→ Work request
Whenever a line in the data contains "hdrF", show that line.

════════════════

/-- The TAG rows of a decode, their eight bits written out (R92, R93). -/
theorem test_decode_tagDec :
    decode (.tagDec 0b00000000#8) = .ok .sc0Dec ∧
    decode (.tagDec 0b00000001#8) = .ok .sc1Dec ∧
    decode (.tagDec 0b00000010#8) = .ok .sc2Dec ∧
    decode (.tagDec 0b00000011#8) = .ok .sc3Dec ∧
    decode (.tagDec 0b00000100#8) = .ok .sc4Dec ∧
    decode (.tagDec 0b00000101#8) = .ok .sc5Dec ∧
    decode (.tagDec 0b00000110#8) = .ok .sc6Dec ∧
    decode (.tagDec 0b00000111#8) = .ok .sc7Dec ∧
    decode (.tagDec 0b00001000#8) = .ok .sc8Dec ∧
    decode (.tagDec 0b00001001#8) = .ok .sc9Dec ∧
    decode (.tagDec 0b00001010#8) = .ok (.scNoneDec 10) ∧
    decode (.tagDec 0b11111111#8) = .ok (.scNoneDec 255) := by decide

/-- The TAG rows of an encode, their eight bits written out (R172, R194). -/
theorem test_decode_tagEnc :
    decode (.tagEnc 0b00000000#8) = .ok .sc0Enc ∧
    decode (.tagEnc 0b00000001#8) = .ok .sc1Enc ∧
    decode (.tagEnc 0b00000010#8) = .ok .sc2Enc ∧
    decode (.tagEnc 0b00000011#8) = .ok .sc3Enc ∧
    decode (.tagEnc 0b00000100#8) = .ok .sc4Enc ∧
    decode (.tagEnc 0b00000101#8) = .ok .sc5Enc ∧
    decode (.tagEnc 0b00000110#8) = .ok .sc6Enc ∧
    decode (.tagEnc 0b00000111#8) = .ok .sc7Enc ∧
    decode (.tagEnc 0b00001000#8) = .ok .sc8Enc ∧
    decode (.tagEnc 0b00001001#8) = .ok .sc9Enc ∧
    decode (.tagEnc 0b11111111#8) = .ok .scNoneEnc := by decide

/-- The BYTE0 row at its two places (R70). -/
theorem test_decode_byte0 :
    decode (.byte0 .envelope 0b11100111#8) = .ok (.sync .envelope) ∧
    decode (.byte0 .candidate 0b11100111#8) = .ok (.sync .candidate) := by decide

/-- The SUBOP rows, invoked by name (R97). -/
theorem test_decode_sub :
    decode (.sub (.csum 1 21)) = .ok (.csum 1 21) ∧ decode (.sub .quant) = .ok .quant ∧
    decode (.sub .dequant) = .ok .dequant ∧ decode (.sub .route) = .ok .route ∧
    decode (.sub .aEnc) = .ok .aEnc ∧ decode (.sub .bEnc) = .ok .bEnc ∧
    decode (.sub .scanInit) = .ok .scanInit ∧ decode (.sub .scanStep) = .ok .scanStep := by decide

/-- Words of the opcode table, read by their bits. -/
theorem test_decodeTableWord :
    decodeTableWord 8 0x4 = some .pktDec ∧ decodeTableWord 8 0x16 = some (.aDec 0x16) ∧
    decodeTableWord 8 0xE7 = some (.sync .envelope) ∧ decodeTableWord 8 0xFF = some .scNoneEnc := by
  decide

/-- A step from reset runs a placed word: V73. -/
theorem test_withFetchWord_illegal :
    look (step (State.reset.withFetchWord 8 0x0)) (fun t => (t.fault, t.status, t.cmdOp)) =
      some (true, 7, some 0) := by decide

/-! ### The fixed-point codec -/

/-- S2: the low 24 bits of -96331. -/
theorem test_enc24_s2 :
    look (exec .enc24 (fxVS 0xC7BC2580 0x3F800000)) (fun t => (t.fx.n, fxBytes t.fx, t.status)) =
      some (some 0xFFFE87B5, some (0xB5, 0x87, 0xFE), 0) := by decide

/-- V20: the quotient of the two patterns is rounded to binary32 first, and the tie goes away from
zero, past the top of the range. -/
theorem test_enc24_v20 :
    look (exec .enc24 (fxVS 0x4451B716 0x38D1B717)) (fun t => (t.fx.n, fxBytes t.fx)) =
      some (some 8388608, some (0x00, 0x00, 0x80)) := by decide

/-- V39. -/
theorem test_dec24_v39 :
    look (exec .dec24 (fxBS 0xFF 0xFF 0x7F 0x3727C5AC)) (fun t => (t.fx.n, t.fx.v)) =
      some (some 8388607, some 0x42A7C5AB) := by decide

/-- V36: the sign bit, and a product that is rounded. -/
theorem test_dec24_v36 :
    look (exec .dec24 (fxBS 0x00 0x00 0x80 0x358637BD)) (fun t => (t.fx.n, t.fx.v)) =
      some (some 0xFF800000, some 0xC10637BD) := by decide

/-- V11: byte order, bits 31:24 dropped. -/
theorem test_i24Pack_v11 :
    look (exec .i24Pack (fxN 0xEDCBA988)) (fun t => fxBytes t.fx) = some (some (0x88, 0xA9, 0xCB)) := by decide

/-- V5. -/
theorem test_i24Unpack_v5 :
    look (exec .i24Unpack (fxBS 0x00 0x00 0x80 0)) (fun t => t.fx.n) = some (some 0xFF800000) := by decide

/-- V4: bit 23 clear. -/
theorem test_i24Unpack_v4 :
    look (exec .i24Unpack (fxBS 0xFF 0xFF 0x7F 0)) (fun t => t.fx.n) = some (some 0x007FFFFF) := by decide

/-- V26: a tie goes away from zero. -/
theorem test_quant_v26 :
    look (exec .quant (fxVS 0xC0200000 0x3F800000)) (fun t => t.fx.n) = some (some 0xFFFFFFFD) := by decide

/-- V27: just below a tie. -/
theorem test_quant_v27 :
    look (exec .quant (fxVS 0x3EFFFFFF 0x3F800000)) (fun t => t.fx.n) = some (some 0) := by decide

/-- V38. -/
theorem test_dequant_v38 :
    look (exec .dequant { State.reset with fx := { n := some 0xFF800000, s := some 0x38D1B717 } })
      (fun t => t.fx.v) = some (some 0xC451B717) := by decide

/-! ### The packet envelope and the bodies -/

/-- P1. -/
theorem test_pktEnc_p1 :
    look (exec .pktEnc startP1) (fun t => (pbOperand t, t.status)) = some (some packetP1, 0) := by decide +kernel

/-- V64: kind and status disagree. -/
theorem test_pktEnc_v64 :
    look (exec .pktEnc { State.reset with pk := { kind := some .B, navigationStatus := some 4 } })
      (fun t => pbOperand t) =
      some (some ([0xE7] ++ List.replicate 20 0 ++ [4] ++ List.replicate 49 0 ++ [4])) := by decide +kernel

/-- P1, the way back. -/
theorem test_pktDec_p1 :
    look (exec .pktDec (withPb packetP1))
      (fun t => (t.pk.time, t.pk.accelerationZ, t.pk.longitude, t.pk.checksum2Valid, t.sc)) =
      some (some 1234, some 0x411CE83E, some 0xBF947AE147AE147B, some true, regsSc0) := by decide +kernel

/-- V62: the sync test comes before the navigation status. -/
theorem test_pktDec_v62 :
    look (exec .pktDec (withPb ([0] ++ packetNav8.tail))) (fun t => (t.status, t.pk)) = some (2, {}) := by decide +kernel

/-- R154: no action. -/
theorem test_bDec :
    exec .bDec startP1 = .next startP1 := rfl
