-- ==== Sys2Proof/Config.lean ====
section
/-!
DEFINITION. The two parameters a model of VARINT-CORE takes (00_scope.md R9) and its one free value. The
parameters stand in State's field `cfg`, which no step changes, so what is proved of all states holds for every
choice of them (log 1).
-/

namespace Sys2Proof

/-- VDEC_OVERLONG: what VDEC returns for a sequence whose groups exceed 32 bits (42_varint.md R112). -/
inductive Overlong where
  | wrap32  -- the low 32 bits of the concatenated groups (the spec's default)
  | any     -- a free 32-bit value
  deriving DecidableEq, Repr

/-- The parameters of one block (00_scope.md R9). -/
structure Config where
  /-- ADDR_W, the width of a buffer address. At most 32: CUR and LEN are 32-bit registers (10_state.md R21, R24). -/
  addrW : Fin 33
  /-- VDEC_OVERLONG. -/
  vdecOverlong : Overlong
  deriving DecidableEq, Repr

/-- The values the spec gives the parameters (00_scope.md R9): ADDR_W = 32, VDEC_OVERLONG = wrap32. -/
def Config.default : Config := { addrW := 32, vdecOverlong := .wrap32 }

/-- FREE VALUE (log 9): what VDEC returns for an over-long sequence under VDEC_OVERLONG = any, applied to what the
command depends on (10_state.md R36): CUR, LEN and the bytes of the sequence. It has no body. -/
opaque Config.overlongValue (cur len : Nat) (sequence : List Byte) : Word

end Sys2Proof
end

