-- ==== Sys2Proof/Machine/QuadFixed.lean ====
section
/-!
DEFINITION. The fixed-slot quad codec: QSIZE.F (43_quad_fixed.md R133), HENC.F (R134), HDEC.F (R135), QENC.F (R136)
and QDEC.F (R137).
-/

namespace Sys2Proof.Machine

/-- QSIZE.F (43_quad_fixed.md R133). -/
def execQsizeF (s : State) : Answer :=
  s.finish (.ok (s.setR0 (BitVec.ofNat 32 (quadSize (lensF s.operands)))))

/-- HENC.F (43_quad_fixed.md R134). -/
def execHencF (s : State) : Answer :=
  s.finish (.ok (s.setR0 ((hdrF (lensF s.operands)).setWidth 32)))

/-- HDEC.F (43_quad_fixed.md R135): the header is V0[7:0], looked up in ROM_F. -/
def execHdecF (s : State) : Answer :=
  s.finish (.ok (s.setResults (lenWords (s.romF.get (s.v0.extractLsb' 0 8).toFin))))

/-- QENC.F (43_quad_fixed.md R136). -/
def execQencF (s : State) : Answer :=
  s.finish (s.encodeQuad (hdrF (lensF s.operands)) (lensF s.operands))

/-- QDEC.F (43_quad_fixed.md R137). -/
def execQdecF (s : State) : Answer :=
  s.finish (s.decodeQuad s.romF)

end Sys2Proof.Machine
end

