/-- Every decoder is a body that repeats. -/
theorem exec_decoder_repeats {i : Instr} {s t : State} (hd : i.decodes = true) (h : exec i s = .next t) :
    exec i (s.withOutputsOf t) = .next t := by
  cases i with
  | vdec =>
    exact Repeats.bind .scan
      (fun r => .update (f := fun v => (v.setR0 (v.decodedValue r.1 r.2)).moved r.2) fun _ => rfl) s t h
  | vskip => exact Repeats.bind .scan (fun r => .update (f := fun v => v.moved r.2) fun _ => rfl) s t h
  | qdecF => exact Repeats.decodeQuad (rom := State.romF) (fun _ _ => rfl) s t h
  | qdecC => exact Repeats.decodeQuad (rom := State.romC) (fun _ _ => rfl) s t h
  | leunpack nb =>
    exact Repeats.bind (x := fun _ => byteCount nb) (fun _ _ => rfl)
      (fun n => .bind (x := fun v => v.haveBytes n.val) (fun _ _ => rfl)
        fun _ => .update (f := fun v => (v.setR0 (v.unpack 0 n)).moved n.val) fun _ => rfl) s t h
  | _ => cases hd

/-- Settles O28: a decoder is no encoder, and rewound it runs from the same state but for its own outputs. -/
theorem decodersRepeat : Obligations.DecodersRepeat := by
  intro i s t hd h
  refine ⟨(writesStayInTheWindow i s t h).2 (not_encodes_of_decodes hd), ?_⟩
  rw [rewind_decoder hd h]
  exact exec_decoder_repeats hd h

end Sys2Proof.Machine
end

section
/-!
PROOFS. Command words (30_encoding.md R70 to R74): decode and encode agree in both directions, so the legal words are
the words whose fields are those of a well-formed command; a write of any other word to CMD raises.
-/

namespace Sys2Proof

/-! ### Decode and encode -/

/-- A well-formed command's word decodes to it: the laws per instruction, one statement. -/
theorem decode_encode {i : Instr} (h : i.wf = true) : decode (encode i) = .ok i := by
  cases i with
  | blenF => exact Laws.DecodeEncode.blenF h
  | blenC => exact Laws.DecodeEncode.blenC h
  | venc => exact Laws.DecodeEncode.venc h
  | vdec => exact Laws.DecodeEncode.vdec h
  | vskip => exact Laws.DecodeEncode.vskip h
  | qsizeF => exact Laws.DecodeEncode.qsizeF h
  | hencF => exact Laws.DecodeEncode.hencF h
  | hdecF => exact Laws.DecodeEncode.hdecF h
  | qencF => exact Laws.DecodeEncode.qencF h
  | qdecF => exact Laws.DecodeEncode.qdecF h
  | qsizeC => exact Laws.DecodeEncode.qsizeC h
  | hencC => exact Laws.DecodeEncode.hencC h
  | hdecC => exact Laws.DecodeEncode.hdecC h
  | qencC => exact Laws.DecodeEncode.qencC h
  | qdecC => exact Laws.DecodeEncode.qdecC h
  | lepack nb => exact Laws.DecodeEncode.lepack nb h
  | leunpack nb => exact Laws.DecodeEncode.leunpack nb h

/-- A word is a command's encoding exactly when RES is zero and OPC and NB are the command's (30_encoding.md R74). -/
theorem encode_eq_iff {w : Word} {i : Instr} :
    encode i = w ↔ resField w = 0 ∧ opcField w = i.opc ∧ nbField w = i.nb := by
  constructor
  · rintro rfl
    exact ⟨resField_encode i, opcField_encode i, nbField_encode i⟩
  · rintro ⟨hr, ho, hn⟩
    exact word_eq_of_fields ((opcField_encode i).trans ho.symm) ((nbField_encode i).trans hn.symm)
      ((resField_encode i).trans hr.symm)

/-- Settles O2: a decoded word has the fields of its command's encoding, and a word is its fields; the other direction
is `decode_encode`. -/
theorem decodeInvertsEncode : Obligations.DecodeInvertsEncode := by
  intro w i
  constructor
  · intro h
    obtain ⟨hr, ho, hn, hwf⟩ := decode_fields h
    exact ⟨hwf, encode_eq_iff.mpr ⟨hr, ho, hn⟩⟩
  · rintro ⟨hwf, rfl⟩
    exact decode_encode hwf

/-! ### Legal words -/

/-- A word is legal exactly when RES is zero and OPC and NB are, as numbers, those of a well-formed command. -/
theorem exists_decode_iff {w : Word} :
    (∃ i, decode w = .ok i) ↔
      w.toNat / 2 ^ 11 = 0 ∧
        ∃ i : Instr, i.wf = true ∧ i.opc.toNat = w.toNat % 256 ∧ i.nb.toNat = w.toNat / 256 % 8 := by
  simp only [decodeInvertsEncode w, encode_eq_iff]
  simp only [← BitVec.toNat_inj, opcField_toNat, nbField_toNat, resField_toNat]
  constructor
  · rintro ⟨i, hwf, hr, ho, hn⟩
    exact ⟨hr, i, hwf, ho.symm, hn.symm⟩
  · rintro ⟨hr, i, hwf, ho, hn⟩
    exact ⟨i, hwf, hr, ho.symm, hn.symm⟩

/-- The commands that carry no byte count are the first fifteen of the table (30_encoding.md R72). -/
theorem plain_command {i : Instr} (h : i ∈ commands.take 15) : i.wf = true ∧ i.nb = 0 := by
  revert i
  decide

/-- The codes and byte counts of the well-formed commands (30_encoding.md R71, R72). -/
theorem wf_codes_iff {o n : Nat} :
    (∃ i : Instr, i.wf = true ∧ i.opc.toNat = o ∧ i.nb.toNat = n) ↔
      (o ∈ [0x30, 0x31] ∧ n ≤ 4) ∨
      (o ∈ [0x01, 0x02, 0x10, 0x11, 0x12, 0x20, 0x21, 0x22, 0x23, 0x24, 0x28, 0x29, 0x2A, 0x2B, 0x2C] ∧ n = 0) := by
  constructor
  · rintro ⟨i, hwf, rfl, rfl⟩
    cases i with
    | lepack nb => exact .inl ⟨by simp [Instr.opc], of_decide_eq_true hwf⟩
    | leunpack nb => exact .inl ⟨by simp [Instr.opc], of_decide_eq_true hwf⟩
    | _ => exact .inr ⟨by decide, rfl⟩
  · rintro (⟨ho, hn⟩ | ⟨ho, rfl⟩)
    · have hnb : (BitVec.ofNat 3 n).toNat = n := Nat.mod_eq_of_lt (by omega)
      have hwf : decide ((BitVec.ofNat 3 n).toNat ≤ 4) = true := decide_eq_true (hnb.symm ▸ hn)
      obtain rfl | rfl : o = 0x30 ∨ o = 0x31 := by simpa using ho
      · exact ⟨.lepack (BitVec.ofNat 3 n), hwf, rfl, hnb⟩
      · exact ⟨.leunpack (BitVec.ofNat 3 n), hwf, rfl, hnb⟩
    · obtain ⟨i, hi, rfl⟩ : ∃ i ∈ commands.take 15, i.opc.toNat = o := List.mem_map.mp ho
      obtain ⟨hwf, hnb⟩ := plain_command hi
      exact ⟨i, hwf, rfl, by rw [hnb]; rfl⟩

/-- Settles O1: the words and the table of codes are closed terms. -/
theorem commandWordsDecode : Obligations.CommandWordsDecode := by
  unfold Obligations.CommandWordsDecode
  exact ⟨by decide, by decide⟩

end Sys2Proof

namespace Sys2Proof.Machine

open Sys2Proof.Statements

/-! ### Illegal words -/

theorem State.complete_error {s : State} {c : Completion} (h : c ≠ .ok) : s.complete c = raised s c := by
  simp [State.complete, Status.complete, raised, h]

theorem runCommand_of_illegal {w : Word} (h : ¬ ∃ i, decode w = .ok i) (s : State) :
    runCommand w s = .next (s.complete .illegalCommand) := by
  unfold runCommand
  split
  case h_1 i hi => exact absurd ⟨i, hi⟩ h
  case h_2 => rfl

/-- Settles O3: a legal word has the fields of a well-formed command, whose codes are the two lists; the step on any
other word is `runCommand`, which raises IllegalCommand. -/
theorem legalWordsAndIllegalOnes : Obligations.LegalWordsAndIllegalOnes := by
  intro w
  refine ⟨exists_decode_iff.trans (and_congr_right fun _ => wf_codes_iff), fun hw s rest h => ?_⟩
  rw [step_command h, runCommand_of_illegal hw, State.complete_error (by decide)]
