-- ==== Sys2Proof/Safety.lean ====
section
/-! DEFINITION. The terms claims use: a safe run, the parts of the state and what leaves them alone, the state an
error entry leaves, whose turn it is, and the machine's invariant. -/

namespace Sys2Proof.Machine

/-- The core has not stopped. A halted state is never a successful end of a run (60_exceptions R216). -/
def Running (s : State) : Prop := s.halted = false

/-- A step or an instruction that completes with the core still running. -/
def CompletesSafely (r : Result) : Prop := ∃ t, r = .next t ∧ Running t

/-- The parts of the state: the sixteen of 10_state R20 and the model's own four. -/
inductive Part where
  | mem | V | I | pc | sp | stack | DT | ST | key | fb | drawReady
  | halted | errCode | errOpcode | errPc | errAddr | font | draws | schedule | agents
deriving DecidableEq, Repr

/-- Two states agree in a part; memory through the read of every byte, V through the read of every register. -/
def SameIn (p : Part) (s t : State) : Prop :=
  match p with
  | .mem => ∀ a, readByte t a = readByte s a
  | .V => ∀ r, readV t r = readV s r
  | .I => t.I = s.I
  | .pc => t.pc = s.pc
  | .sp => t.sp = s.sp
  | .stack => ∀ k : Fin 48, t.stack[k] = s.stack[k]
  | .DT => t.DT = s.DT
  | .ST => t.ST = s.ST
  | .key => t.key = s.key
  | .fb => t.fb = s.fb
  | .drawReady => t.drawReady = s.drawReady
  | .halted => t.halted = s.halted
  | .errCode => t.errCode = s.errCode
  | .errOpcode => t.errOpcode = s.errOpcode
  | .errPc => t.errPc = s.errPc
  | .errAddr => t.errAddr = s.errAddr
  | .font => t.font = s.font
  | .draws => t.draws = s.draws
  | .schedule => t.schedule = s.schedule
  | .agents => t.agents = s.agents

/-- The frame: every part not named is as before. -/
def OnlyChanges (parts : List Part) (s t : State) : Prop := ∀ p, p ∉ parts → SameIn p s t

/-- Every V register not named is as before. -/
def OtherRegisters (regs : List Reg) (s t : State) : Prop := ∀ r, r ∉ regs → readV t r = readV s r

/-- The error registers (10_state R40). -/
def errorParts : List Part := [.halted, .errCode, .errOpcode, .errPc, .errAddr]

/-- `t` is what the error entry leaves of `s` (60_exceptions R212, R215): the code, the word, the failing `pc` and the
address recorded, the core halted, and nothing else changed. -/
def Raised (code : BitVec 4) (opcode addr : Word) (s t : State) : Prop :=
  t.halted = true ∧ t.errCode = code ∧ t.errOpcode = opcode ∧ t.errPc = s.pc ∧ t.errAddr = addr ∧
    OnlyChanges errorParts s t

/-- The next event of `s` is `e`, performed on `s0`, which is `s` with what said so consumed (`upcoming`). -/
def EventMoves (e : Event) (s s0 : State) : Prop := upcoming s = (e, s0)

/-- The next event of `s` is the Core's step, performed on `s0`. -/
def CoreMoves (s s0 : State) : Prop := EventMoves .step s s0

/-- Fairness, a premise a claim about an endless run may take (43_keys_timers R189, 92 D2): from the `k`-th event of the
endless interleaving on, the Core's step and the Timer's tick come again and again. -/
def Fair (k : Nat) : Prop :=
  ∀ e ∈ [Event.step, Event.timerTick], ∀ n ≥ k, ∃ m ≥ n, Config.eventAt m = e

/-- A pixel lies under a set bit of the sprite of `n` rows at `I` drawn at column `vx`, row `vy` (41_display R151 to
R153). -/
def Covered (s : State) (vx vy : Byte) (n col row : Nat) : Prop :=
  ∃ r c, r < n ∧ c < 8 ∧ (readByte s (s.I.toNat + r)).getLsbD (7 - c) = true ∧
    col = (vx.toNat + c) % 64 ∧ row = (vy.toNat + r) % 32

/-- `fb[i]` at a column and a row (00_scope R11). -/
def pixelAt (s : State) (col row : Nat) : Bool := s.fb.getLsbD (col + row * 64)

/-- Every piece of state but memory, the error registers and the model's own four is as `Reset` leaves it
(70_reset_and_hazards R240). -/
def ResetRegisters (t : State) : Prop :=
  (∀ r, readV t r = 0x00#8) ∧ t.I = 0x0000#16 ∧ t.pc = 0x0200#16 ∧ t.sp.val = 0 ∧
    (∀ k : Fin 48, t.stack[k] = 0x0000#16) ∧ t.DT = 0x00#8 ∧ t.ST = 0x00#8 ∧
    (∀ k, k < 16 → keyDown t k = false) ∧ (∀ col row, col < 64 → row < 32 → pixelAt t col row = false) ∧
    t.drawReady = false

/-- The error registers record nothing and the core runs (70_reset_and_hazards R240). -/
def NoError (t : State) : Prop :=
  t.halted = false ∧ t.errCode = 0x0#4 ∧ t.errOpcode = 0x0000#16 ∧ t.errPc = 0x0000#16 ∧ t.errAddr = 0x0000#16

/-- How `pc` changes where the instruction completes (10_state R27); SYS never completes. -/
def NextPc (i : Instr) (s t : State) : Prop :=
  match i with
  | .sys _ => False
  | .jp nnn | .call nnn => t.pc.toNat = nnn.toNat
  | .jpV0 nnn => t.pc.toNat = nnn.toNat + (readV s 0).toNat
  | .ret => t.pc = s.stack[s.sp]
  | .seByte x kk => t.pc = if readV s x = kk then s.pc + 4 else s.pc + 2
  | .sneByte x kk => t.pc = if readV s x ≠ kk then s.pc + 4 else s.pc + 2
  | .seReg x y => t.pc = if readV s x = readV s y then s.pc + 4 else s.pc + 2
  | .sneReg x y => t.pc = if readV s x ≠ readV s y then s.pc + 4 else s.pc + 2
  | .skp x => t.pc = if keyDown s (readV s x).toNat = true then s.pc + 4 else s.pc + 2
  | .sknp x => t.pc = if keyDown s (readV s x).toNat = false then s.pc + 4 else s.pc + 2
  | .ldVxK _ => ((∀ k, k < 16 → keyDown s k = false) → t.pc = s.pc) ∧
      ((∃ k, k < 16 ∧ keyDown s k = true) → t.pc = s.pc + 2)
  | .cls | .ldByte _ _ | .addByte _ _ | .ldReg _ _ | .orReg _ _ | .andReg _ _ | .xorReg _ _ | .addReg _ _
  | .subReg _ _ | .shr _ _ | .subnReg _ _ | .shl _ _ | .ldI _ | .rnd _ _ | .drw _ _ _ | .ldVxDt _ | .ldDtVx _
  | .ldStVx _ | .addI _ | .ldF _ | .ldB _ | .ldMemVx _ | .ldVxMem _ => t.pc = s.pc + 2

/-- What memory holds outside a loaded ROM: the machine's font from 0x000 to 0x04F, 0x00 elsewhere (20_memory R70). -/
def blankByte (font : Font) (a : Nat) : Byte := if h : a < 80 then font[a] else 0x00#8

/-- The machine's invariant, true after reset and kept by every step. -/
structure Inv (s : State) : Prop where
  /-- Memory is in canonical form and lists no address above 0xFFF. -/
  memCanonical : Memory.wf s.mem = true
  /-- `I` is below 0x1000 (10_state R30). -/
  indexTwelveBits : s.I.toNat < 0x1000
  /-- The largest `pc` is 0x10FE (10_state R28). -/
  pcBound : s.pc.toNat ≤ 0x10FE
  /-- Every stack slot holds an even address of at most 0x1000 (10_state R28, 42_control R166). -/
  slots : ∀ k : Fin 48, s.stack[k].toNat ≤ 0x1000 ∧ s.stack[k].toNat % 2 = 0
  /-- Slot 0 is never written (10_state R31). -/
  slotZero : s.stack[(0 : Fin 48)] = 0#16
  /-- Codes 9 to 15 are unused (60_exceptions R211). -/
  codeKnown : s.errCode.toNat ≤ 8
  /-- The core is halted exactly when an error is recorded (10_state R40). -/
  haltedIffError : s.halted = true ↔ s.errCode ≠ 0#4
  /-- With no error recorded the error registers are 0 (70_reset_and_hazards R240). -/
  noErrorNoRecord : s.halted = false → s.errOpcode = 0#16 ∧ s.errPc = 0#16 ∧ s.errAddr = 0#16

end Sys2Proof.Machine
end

════════════════

→ Response below
  s.finish (.ok (s.setR0 ((hdrF (lensF s.operands)).setWidth 32)))
  s.finish (s.encodeQuad (hdrF (lensF s.operands)) (lensF s.operands))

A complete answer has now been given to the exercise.